* [TRY IT] Please repeat the lines below exactly. Begin with the line containing "(s1.mapAct fun a => a.setV" and go on through the line containing "def execVadd (p".
[[ DATA FOR THE TASK open ]]
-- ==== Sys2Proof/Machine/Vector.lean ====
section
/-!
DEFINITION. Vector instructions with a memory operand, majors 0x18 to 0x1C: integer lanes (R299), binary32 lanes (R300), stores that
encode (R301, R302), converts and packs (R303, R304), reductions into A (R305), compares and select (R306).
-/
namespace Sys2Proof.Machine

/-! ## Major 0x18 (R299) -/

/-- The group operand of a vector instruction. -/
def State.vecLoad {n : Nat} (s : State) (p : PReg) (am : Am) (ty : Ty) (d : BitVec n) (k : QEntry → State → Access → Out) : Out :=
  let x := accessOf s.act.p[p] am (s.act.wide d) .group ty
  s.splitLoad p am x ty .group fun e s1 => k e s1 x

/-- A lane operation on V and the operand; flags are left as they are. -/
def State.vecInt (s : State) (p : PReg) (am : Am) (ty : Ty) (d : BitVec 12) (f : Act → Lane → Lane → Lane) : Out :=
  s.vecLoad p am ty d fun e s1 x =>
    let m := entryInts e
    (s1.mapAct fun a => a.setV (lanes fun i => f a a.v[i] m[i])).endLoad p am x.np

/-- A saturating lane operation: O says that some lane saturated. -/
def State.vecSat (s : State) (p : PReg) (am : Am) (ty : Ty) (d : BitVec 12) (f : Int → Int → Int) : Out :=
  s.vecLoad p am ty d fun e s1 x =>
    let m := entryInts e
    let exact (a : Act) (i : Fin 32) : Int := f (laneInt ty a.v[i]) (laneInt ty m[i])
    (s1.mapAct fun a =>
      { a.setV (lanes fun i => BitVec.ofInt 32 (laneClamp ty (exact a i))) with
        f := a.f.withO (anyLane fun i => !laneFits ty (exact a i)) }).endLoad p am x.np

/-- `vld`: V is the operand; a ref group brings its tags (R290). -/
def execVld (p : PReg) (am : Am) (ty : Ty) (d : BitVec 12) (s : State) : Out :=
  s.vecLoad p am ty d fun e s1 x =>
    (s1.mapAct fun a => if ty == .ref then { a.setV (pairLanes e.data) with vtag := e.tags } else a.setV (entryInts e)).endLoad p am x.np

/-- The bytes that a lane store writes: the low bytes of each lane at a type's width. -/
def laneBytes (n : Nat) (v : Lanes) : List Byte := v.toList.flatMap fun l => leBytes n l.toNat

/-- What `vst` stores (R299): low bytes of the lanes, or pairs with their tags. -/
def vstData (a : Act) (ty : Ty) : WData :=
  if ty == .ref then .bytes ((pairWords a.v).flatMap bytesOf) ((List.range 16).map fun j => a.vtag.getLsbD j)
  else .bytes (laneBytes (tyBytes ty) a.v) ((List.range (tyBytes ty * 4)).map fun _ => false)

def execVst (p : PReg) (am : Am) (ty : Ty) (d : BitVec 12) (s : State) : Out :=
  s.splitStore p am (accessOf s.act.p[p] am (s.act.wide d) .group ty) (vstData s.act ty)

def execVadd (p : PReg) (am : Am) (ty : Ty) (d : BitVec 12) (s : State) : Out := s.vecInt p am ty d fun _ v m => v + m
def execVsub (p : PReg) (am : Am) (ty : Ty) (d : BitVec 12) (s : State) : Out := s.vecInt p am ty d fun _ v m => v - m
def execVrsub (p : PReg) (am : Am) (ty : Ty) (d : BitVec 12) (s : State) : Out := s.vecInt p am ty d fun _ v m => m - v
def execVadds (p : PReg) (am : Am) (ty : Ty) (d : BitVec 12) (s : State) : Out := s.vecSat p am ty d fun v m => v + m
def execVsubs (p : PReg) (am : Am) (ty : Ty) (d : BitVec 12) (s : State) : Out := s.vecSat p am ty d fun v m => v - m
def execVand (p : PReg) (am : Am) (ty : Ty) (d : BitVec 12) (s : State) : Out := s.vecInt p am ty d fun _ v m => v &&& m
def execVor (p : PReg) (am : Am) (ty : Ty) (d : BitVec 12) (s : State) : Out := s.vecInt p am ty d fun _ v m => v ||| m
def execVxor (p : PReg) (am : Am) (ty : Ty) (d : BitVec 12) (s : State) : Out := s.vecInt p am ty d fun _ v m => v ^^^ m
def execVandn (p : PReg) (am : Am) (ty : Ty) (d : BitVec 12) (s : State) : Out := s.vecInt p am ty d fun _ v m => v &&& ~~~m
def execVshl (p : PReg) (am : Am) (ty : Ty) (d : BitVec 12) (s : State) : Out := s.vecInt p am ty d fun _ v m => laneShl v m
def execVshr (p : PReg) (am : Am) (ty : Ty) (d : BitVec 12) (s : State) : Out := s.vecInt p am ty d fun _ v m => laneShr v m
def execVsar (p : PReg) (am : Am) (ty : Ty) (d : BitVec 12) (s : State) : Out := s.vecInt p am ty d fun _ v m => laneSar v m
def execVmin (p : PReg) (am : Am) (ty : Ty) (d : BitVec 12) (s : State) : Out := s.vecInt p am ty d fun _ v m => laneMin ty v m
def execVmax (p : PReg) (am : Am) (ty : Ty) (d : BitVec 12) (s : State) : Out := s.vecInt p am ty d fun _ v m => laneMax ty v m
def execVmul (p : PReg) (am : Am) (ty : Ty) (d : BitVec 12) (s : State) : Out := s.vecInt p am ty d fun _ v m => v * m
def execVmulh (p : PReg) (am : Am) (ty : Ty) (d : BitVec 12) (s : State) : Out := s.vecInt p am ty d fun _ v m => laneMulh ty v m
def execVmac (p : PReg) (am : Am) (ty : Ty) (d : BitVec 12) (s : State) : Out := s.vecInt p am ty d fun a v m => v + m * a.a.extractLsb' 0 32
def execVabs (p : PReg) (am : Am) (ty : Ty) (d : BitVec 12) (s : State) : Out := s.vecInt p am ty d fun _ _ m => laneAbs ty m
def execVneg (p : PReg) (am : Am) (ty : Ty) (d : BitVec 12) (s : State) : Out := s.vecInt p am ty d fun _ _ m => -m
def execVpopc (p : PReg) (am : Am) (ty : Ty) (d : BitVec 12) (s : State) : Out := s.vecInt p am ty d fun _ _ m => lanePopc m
[[ DATA FOR THE TASK closed ]]
* [SOLUTION TO THE PROBLEM]
    (s1.mapAct fun a => a.setV (lanes fun i => f a a.v[i] m[i])).endLoad p am x.np

/-- A saturating lane operation: O says that some lane saturated. -/
def State.vecSat (s : State) (p : PReg) (am : Am) (ty : Ty) (d : BitVec 12) (f : Int → Int → Int) : Out :=
  s.vecLoad p am ty d fun e s1 x =>
    let m := entryInts e
    let exact (a : Act) (i : Fin 32) : Int := f (laneInt ty a.v[i]) (laneInt ty m[i])
    (s1.mapAct fun a =>
      { a.setV (lanes fun i => BitVec.ofInt 32 (laneClamp ty (exact a i))) with
        f := a.f.withO (anyLane fun i => !laneFits ty (exact a i)) }).endLoad p am x.np

/-- `vld`: V is the operand; a ref group brings its tags (R290). -/
def execVld (p : PReg) (am : Am) (ty : Ty) (d : BitVec 12) (s : State) : Out :=
  s.vecLoad p am ty d fun e s1 x =>
    (s1.mapAct fun a => if ty == .ref then { a.setV (pairLanes e.data) with vtag := e.tags } else a.setV (entryInts e)).endLoad p am x.np

/-- The bytes that a lane store writes: the low bytes of each lane at a type's width. -/
def laneBytes (n : Nat) (v : Lanes) : List Byte := v.toList.flatMap fun l => leBytes n l.toNat

/-- What `vst` stores (R299): low bytes of the lanes, or pairs with their tags. -/
def vstData (a : Act) (ty : Ty) : WData :=
  if ty == .ref then .bytes ((pairWords a.v).flatMap bytesOf) ((List.range 16).map fun j => a.vtag.getLsbD j)
  else .bytes (laneBytes (tyBytes ty) a.v) ((List.range (tyBytes ty * 4)).map fun _ => false)

def execVst (p : PReg) (am : Am) (ty : Ty) (d : BitVec 12) (s : State) : Out :=
  s.splitStore p am (accessOf s.act.p[p] am (s.act.wide d) .group ty) (vstData s.act ty)

def execVadd (p : PReg) (am : Am) (ty : Ty) (d : BitVec 12) (s : State) : Out := s.vecInt p am ty d fun _ v m => v + m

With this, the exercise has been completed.